* **Task description**
Each line of the records below that holds "payloadOf" should be returned.

* **Source data**
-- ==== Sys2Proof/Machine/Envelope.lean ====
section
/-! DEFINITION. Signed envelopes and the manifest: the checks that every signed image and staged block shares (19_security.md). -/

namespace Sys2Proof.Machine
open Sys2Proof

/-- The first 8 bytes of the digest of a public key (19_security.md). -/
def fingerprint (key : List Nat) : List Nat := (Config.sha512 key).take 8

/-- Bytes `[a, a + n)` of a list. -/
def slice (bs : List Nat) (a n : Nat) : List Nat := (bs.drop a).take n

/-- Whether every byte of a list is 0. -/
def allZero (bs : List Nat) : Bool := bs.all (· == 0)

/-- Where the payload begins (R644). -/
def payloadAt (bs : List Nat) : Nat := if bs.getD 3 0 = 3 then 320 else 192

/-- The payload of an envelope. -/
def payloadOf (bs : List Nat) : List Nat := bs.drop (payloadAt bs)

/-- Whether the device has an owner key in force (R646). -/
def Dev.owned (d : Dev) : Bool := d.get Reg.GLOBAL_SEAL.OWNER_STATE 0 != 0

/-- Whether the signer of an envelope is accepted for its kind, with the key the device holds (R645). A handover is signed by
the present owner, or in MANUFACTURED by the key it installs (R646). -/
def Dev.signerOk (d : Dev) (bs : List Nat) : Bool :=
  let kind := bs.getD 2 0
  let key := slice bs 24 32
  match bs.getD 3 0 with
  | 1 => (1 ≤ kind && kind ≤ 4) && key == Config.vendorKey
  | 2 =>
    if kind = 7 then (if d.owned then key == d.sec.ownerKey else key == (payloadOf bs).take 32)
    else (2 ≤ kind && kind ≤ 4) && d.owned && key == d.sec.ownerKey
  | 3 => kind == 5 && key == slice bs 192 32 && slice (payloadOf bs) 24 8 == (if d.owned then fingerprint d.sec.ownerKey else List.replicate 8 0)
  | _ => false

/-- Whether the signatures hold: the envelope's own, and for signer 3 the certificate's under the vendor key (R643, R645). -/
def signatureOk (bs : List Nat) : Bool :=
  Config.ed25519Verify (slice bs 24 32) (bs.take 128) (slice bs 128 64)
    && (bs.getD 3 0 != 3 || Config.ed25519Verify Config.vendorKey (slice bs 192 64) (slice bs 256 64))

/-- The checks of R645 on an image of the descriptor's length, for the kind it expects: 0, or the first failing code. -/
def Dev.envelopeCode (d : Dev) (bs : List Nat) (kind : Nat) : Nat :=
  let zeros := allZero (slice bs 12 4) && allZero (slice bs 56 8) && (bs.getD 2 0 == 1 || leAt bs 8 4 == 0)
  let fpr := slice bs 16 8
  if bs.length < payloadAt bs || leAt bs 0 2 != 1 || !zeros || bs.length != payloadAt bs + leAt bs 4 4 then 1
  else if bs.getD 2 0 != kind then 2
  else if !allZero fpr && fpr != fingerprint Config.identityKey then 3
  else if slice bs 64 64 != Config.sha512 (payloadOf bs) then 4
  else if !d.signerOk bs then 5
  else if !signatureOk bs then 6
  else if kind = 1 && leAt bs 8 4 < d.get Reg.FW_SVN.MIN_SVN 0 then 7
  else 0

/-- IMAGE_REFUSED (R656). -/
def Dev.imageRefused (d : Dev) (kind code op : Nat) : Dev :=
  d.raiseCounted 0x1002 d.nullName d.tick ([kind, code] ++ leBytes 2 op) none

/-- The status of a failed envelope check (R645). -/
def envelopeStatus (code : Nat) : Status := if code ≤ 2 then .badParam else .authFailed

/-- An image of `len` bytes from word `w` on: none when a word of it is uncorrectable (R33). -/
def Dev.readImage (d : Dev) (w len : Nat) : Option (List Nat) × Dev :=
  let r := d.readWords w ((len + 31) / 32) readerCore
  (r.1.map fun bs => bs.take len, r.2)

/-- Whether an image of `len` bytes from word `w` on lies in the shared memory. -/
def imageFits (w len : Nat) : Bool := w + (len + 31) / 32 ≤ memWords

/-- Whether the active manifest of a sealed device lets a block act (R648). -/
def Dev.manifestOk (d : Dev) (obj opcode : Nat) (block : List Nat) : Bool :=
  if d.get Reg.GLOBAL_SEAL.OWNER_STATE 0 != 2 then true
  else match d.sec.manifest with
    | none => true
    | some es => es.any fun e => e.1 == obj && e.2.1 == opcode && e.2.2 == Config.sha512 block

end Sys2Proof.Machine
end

* **Answer box**
def payloadOf (bs : List Nat) : List Nat := bs.drop (payloadAt bs)
    if kind = 7 then (if d.owned then key == d.sec.ownerKey else key == (payloadOf bs).take 32)
  | 3 => kind == 5 && key == slice bs 192 32 && slice (payloadOf bs) 24 8 == (if d.owned then fingerprint d.sec.ownerKey else List.replicate 8 0)
  else if slice bs 64 64 != Config.sha512 (payloadOf bs) then 4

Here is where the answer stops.